第二の方策は、今後耕地化される共有地を例外なく小規模な自作農の育成に充てることである。共有地は長年にわたり公共の利用から切り離され、富裕層の領地拡大のために取り上げられてきたが、その慣行はもう十分に続いたため、いま残る共有地は貧しい人びとの利益のために守るべき財産として確保すべき段階にあるとされる。一般囲い込み法によって運営の仕組みはすでに整っているとして、将来囲い込みを認める場合には、まず領主権や共有権を持つ者への補償に必要な分を売却または配分によって確保し、残りを五エーカー前後の区画に分けて労働者階級の個人に完全所有として与え、自力で開墾して耕作へ移してもらう制度が提案される。対象は、初収穫まで暮らせる蓄えのある労働者、または人格と信用が確かで第三者が資金を立て替えられる労働者を優先し、該当者は多いと見込まれている。農具や肥料、場合によっては当面の生活費は教区や国家が用立て、その立替分には公債並みの利子を付して永久地代として課す一方、本人が望めば相当年数分の支払いで買い戻せる仕組みにする。小所有地は必要に応じて法律で分割できないようにできるが、制度が想定どおりに機能すれば、望ましくない細分化は起こりにくいとされる。遺言がなく相続人の合意も得られない場合には、政府が時価で買い上げ、代金の支払いを担保できる別の労働者に再び付与すればよい。

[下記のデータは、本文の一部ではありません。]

-- ==== Sys2Proof/Tests/Slice0.lean ====
section
/-! SUPPORT. Tests of the model. Expected results are from the spec: its encodings, its worked examples and
vectors (95_test_vectors.md), or its rules worked by hand; and, for each statement with hypotheses, a concrete case
that meets them. -/

-- One declaration at a time: the kernel's evaluations below would otherwise all be queued at once.
set_option Elab.async false

namespace Sys2Proof.Tests

open Sys2Proof Sys2Proof.Machine Sys2Proof.Claims

/-! ## Ill-formed terms, one for each check of `Instr.wf` -/

theorem test_wf_refuses_firstNotLiteral_below_258 : (Instr.firstNotLiteralW9 257).wf = false := by decide
theorem test_wf_refuses_badRef_at_least_length : (Instr.badRefW10 511).wf = false := by decide
theorem test_wf_refuses_tableFull_clear : (Instr.tableFullW12 256).wf = false := by decide
theorem test_wf_refuses_tableFull_end : (Instr.tableFullW12 257).wf = false := by decide
theorem test_wf_refuses_ref_control : (Instr.refW9 257).wf = false := by decide
theorem test_wf_refuses_ref_at_length : (Instr.refW9 510).wf = false := by decide
theorem test_wf_refuses_kwk_below_format : (Instr.kwkW10 510).wf = false := by decide
theorem test_wf_refuses_kwk_above_format : (Instr.kwkW10 1023).wf = false := by decide
theorem test_wf_accepts_kwk_4095 : (Instr.kwkW12 4095).wf = true := by decide

/-! ## Decoding: each constructor from a word written out from the encoding column of the opcode table -/

theorem test_decode_clrW9 :
    decodeBytes ⟨.w9, false, 258⟩ [0b10000000, 0b00000000] = .ok (.clrW9, List.replicate 7 false) := by decide
theorem test_decode_endW9 :
    decodeBytes ⟨.w9, false, 258⟩ [0b10000000, 0b10000000] = .ok (.endW9, List.replicate 7 false) := by decide
theorem test_decode_firstW9 :
    decodeBytes ⟨.w9, true, 258⟩ [0b00010110, 0b10000000] = .ok ((.firstW9 45), List.replicate 7 false) := by decide
theorem test_decode_firstNotLiteralW9 :
    decodeBytes ⟨.w9, true, 258⟩ [0b10000001, 0b00000000] = .ok ((.firstNotLiteralW9 258), List.replicate 7 false) := by decide
theorem test_decode_badRefW9 :
    decodeBytes ⟨.w9, false, 258⟩ [0b10000001, 0b10000000] = .ok ((.badRefW9 259), List.replicate 7 false) := by decide
theorem test_decode_litW9 :
    decodeBytes ⟨.w9, false, 258⟩ [0b00100000, 0b10000000] = .ok ((.litW9 65), List.replicate 7 false) := by decide
theorem test_decode_refW9 :
    decodeBytes ⟨.w9, false, 260⟩ [0b10000001, 0b10000000] = .ok ((.refW9 259), List.replicate 7 false) := by decide
theorem test_decode_kwkW9 :
    decodeBytes ⟨.w9, false, 258⟩ [0b10000001, 0b00000000] = .ok ((.kwkW9 258), List.replicate 7 false) := by decide
theorem test_decode_clrW10 :
    decodeBytes ⟨.w10, false, 511⟩ [0b01000000, 0b00000000] = .ok (.clrW10, List.replicate 6 false) := by decide
theorem test_decode_endW10 :
    decodeBytes ⟨.w10, false, 511⟩ [0b01000000, 0b01000000] = .ok (.endW10, List.replicate 6 false) := by decide
theorem test_decode_badRefW10 :
    decodeBytes ⟨.w10, false, 511⟩ [0b10000000, 0b00000000] = .ok ((.badRefW10 512), List.replicate 6 false) := by decide
theorem test_decode_litW10 :
    decodeBytes ⟨.w10, false, 511⟩ [0b00010000, 0b01000000] = .ok ((.litW10 65), List.replicate 6 false) := by decide
theorem test_decode_refW10 :
    decodeBytes ⟨.w10, false, 511⟩ [0b01000000, 0b10000000] = .ok ((.refW10 258), List.replicate 6 false) := by decide
theorem test_decode_kwkW10 :
    decodeBytes ⟨.w10, false, 511⟩ [0b01111111, 0b11000000] = .ok ((.kwkW10 511), List.replicate 6 false) := by decide
theorem test_decode_clrW11 :
    decodeBytes ⟨.w11, false, 1023⟩ [0b00100000, 0b00000000] = .ok (.clrW11, List.replicate 5 false) := by decide
theorem test_decode_endW11 :
    decodeBytes ⟨.w11, false, 1023⟩ [0b00100000, 0b00100000] = .ok (.endW11, List.replicate 5 false) := by decide
theorem test_decode_badRefW11 :
    decodeBytes ⟨.w11, false, 1023⟩ [0b10000000, 0b00000000] = .ok ((.badRefW11 1024), List.replicate 5 false) := by decide
theorem test_decode_litW11 :
    decodeBytes ⟨.w11, false, 1023⟩ [0b00001000, 0b00100000] = .ok ((.litW11 65), List.replicate 5 false) := by decide
theorem test_decode_refW11 :
    decodeBytes ⟨.w11, false, 1023⟩ [0b00100000, 0b01000000] = .ok ((.refW11 258), List.replicate 5 false) := by decide
theorem test_decode_kwkW11 :
    decodeBytes ⟨.w11, false, 1023⟩ [0b01111111, 0b11100000] = .ok ((.kwkW11 1023), List.replicate 5 false) := by decide
theorem test_decode_clrW12 :
    decodeBytes ⟨.w12, false, 2047⟩ [0b00010000, 0b00000000] = .ok (.clrW12, List.replicate 4 false) := by decide
theorem test_decode_endW12 :
    decodeBytes ⟨.w12, false, 2047⟩ [0b00010000, 0b00010000] = .ok (.endW12, List.replicate 4 false) := by decide
theorem test_decode_badRefW12 :
    decodeBytes ⟨.w12, false, 2047⟩ [0b10000000, 0b00000000] = .ok ((.badRefW12 2048), List.replicate 4 false) := by decide
theorem test_decode_tableFullW12 :
    decodeBytes ⟨.w12, false, 4096⟩ [0b00000100, 0b01000000] = .ok ((.tableFullW12 68), List.replicate 4 false) := by decide
theorem test_decode_litW12 :
    decodeBytes ⟨.w12, false, 2047⟩ [0b00000100, 0b00010000] = .ok ((.litW12 65), List.replicate 4 false) := by decide
theorem test_decode_refW12 :
    decodeBytes ⟨.w12, false, 2047⟩ [0b00010000, 0b00100000] = .ok ((.refW12 258), List.replicate 4 false) := by decide
theorem test_decode_kwkW12 :
    decodeBytes ⟨.w12, false, 2047⟩ [0b01111111, 0b11110000] = .ok ((.kwkW12 2047), List.replicate 4 false) := by decide

/-- The decoder rejects by name: too few bits. -/
theorem test_decode_too_few_bits : decodeBytes ⟨.w9, true, 258⟩ [0x80] = .error .tooFewBits := by decide
/-- The decoder rejects by name: a value that does not fit the width (U10). -/
theorem test_decode_code_too_wide : decodeCode ⟨.w9, true, 258⟩ 512 = .error .codeTooWide := by decide
/-- The decoder rejects by name: FIRST has no row in 10 bits (R44). -/
theorem test_decode_no_row : decodeCode ⟨.w10, true, 511⟩ 65 = .error .noTableRow := by decide
/-- 511 exceeds every table length that is read in 9 bits (R47). -/
theorem test_decode_all_ones_nine_bits : decodeCode ⟨.w9, false, 510⟩ 511 = .ok (.badRefW9 511) := by decide

theorem test_table_has_27_rows : opcodeRows.length = 27 := by decide
theorem test_table_word_clr : decodeTableWord 16 0x100 = some .clrW9 := by decide
theorem test_table_word_lit_ten_bits : decodeTableWord 10 0x041 = some (.litW10 0x41) := by decide

/-! ## One step of each instruction -/

/-- A running decoder about to read the first bits of `input`, with the shortest table of a width, of entries
`"ab"`, a given `PREV`, one byte already output, and an observer. -/
def ready (f : Format) (prev input : ByteString) : State :=
  { input := input, ipos := 0, buf := 0, bpos := 8, width := f
    tab := List.replicate (f.minTlen - 258) [0x61, 0x62], prev := prev, out := [0x7A]
    status := .run, cause := .noCause, ecode := 0, hasTrace := true, trace := [] }

/-- The next state passes a check. -/
def after (r : Result) (check : State → Bool) : Bool :=
  match r with
  | .next t => check t
  | .fault _ | .refused _ => false

/-- `feed` refuses the first value past 0..4095 in a state with the full table (U10). -/
theorem test_feed_out_of_range :
    feed 4096 { ready .w12 [0x31] [] with tab := List.replicate 3838 [0x61, 0x62] } = .notAForm := rfl

theorem test_step_clrW9 :
    after (step (ready .w9 [0x31, 0x32] [0b10000000, 0b00000000])) (fun t => t.tlen == 258 && t.width == .w9 && t.prev == [] && t.out == [0x7A] && t.status == .run && t.bpos == 1) = true := by
  decide +kernel
theorem test_step_endW9 :
    after (step (ready .w9 [0x31, 0x32] [0b10000000, 0b10000000])) (fun t => t.status == .doneEnd && t.out == [0x7A] && t.prev == [0x31, 0x32]
      && t.tlen == 258 && t.bpos == 1) = true := by
  decide +kernel
theorem test_step_firstW9 :
    after (step (ready .w9 [] [0b00010110, 0b10000000])) (fun t => t.out == [0x7A, 45] && t.prev == [45]
      && t.tlen == 258 && t.trace == [⟨45, .w9, [45], 258⟩]) = true := by
  decide +kernel
theorem test_step_firstNotLiteralW9 :
    after (step (ready .w9 [] [0b10000001, 0b00000000])) (fun t => t.status == .errCorrupt && t.cause == .firstNotLiteral && t.ecode == 258 && t.out == [0x7A] && t.prev == [] && t.trace == []) = true := by
  decide +kernel
theorem test_step_badRefW9 :
    after (step (ready .w9 [0x31, 0x32] [0b10000001, 0b10000000])) (fun t => t.status == .errCorrupt && t.cause == .badRef && t.ecode == 259 && t.out == [0x7A] && t.prev == [0x31, 0x32] && t.trace == []) = true := by
  decide +kernel
theorem test_step_litW9 :
    after (step (ready .w9 [0x31, 0x32] [0b00100000, 0b10000000])) (fun t => t.out == 0x7A :: [0x41] && t.prev == [0x41] && tabRead 258 t == some [0x31, 0x32, 0x41]
      && t.tlen == 259 && t.width == .w9 && t.trace == [⟨65, .w9, [0x41], 259⟩]) = true := by
  decide +kernel
theorem test_step_refW9 :
    after (step { ready .w9 [0x31, 0x32] [0b10000001, 0b00000000] with tab := [[0x61, 0x62]] }) (fun t => t.out == 0x7A :: [0x61, 0x62] && t.prev == [0x61, 0x62] && tabRead 259 t == some [0x31, 0x32, 0x61]
      && t.tlen == 260 && t.width == .w9 && t.trace == [⟨258, .w9, [0x61, 0x62], 260⟩]) = true := by
  decide +kernel
theorem test_step_kwkW9 :
    after (step (ready .w9 [0x31, 0x32] [0b10000001, 0b00000000])) (fun t => t.out == 0x7A :: [0x31, 0x32, 0x31] && t.prev == [0x31, 0x32, 0x31] && tabRead 258 t == some [0x31, 0x32, 0x31]
      && t.tlen == 259 && t.width == .w9 && t.trace == [⟨258, .w9, [0x31, 0x32, 0x31], 259⟩]) = true := by
  decide +kernel
theorem test_step_clrW10 :
    after (step (ready .w10 [0x31, 0x32] [0b01000000, 0b00000000])) (fun t => t.tlen == 258 && t.width == .w9 && t.prev == [] && t.out == [0x7A] && t.status == .run && t.bpos == 2) = true := by
  decide +kernel
theorem test_step_endW10 :
    after (step (ready .w10 [0x31, 0x32] [0b01000000, 0b01000000])) (fun t => t.status == .doneEnd && t.out == [0x7A] && t.prev == [0x31, 0x32]
      && t.tlen == 511 && t.bpos == 2) = true := by
  decide +kernel
theorem test_step_badRefW10 :
    after (step (ready .w10 [0x31, 0x32] [0b10000000, 0b00000000])) (fun t => t.status == .errCorrupt && t.cause == .badRef && t.ecode == 512 && t.out == [0x7A] && t.prev == [0x31, 0x32] && t.trace == []) = true := by
  decide +kernel
theorem test_step_litW10 :
    after (step (ready .w10 [0x31, 0x32] [0b00010000, 0b01000000])) (fun t => t.out == 0x7A :: [0x41] && t.prev == [0x41] && tabRead 511 t == some [0x31, 0x32, 0x41]
      && t.tlen == 512 && t.width == .w10 && t.trace == [⟨65, .w10, [0x41], 512⟩]) = true := by
  decide +kernel
theorem test_step_refW10 :
    after (step (ready .w10 [0x31, 0x32] [0b01000000, 0b10000000])) (fun t => t.out == 0x7A :: [0x61, 0x62] && t.prev == [0x61, 0x62] && tabRead 511 t == some [0x31, 0x32, 0x61]
      && t.tlen == 512 && t.width == .w10 && t.trace == [⟨258, .w10, [0x61, 0x62], 512⟩]) = true := by
  decide +kernel
theorem test_step_kwkW10 :
    after (step (ready .w10 [0x31, 0x32] [0b01111111, 0b11000000])) (fun t => t.out == 0x7A :: [0x31, 0x32, 0x31] && t.prev == [0x31, 0x32, 0x31] && tabRead 511 t == some [0x31, 0x32, 0x31]
      && t.tlen == 512 && t.width == .w10 && t.trace == [⟨511, .w10, [0x31, 0x32, 0x31], 512⟩]) = true := by
  decide +kernel
theorem test_step_clrW11 :
    after (step (ready .w11 [0x31, 0x32] [0b00100000, 0b00000000])) (fun t => t.tlen == 258 && t.width == .w9 && t.prev == [] && t.out == [0x7A] && t.status == .run && t.bpos == 3) = true := by
  decide +kernel
theorem test_step_endW11 :
    after (step (ready .w11 [0x31, 0x32] [0b00100000, 0b00100000])) (fun t => t.status == .doneEnd && t.out == [0x7A] && t.prev == [0x31, 0x32]
      && t.tlen == 1023 && t.bpos == 3) = true := by
  decide +kernel
theorem test_step_badRefW11 :
    after (step (ready .w11 [0x31, 0x32] [0b10000000, 0b00000000])) (fun t => t.status == .errCorrupt && t.cause == .badRef && t.ecode == 1024 && t.out == [0x7A] && t.prev == [0x31, 0x32] && t.trace == []) = true := by
  decide +kernel
theorem test_step_litW11 :
    after (step (ready .w11 [0x31, 0x32] [0b00001000, 0b00100000])) (fun t => t.out == 0x7A :: [0x41] && t.prev == [0x41] && tabRead 1023 t == some [0x31, 0x32, 0x41]
      && t.tlen == 1024 && t.width == .w11 && t.trace == [⟨65, .w11, [0x41], 1024⟩]) = true := by
  decide +kernel
theorem test_step_refW11 :
    after (step (ready .w11 [0x31, 0x32] [0b00100000, 0b01000000])) (fun t => t.out == 0x7A :: [0x61, 0x62] && t.prev == [0x61, 0x62] && tabRead 1023 t == some [0x31, 0x32, 0x61]
      && t.tlen == 1024 && t.width == .w11 && t.trace == [⟨258, .w11, [0x61, 0x62], 1024⟩]) = true := by
  decide +kernel
theorem test_step_kwkW11 :
    after (step (ready .w11 [0x31, 0x32] [0b01111111, 0b11100000])) (fun t => t.out == 0x7A :: [0x31, 0x32, 0x31] && t.prev == [0x31, 0x32, 0x31] && tabRead 1023 t == some [0x31, 0x32, 0x31]
      && t.tlen == 1024 && t.width == .w11 && t.trace == [⟨1023, .w11, [0x31, 0x32, 0x31], 1024⟩]) = true := by
  decide +kernel
theorem test_step_clrW12 :
    after (step (ready .w12 [0x31, 0x32] [0b00010000, 0b00000000])) (fun t => t.tlen == 258 && t.width == .w9 && t.prev == [] && t.out == [0x7A] && t.status == .run && t.bpos == 4) = true := by
  decide +kernel
theorem test_step_endW12 :
    after (step (ready .w12 [0x31, 0x32] [0b00010000, 0b00010000])) (fun t => t.status == .doneEnd && t.out == [0x7A] && t.prev == [0x31, 0x32]
      && t.tlen == 2047 && t.bpos == 4) = true := by
  decide +kernel
theorem test_step_badRefW12 :
    after (step (ready .w12 [0x31, 0x32] [0b10000000, 0b00000000])) (fun t => t.status == .errCorrupt && t.cause == .badRef && t.ecode == 2048 && t.out == [0x7A] && t.prev == [0x31, 0x32] && t.trace == []) = true := by
  decide +kernel
theorem test_step_tableFullW12 :
    after (step { ready .w12 [0x31, 0x32] [0b00000100, 0b01000000] with tab := List.replicate 3838 [0x61, 0x62] }) (fun t => t.status == .errCorrupt && t.cause == .tableFull && t.ecode == 68 && t.out == [0x7A] && t.prev == [0x31, 0x32] && t.trace == []) = true := by
  decide +kernel
theorem test_step_litW12 :
    after (step (ready .w12 [0x31, 0x32] [0b00000100, 0b00010000])) (fun t => t.out == 0x7A :: [0x41] && t.prev == [0x41] && tabRead 2047 t == some [0x31, 0x32, 0x41]
      && t.tlen == 2048 && t.width == .w12 && t.trace == [⟨65, .w12, [0x41], 2048⟩]) = true := by
  decide +kernel
theorem test_step_refW12 :
    after (step (ready .w12 [0x31, 0x32] [0b00010000, 0b00100000])) (fun t => t.out == 0x7A :: [0x61, 0x62] && t.prev == [0x61, 0x62] && tabRead 2047 t == some [0x31, 0x32, 0x61]
      && t.tlen == 2048 && t.width == .w12 && t.trace == [⟨258, .w12, [0x61, 0x62], 2048⟩]) = true := by
  decide +kernel
theorem test_step_kwkW12 :
    after (step (ready .w12 [0x31, 0x32] [0b01111111, 0b11110000])) (fun t => t.out == 0x7A :: [0x31, 0x32, 0x31] && t.prev == [0x31, 0x32, 0x31] && tabRead 2047 t == some [0x31, 0x32, 0x31]
      && t.tlen == 2048 && t.width == .w12 && t.trace == [⟨2047, .w12, [0x31, 0x32, 0x31], 2048⟩]) = true := by
  decide +kernel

こうした小所有地を持ちたいという動機は、労働人口に慎重さと倹約を促し、労働者と雇い主の間に立つ中間層を育て、希望の対象となり模範ともなる存在を生む、という結びである。
二つの救済策のどちらかを採用するにしても、両方を採用するにしても、土地に残る雇い労働者の全体が確実に職を得られ、しかも現行賃金に大きな上乗せが生じる規模で実施しなければ、効果はほとんど期待できない。その上乗せは、これまで得られなかった安心と快適さをもたらし、自立した生活のもとで子どもを育てられる水準に届くものである必要がある。国民の暮らしを恒常的に引き上げることが目的である以上、小規模な手段では効果が小さいどころか、全く効果がない。快適な暮らしが、いまの貧困や困窮と同じくらい、一世代全体にとっての当たり前として定着しない限り、何も達成されず、弱い折衷案は資源を浪費して散らすだけである。したがって資源は、世論と教育が改善し、「大きな構想だから」というだけで政治家の務めはそれに関わらないことだなどとは考えない政治家が育つまで、温存しておくのが妥当である。
ここまでの数段落は、執筆当時のまま残してある。原理はいまも正しいが、そこで示した個別の提言を、いまのこの国の状況に直ちに当てはめなければならない緊迫度は、以前ほど高くない。輸送手段が例外的に安くなったという現代の科学的成果に加え、海外の遠隔地の労働市場の状況について、ほぼ全階層の人々がすでに得た、またはいま得つつある知識が後押しとなって、英諸島から海を越えた新天地や新興国への自発的な海外移民が増え、その勢いは衰えるどころか、むしろ増し続けている。国家が体系的な植民政策を取らなくても、こうした移民だけで、アイルランドで起きたのと同様に、英国の賃金を実質的に押し上げ、その上昇を一世代ないし二世代、あるいはそれ以上にわたって損なわずに保つのに足りるかもしれない。移民は一時の逃げ道や臨時のはけ口ではなく、余剰人口を恒常的に受け止める出口へと変わりつつある。さらに自由貿易がもたらした好況も重なり、人口過密のこの国には、当面の猶予と立て直す時間が生まれた。この時間を、最貧層を含むあらゆる階層の道徳的、知的な向上に充てて、人口過剰へ逆戻りする可能性を下げられるかどうかは、政府や議会を含む政策決定の賢明さに左右されるが、その行方には不確実さがつきまとう。希望の根拠として挙げられているのは、精神的な進歩が政府に頼ることがこれまでになく少なく、国民の一般的な気運に強く支えられていること、改善の動きが生活の基礎から道徳や知性というより高い課題まで多方面に同時に広がっていること、そして公益に資するあらゆる提案が偏見なしに、あるいは偏見を受けにくいかたちで聞き入れられ、広く知られ、公正に検討されやすい時代になっていることだという。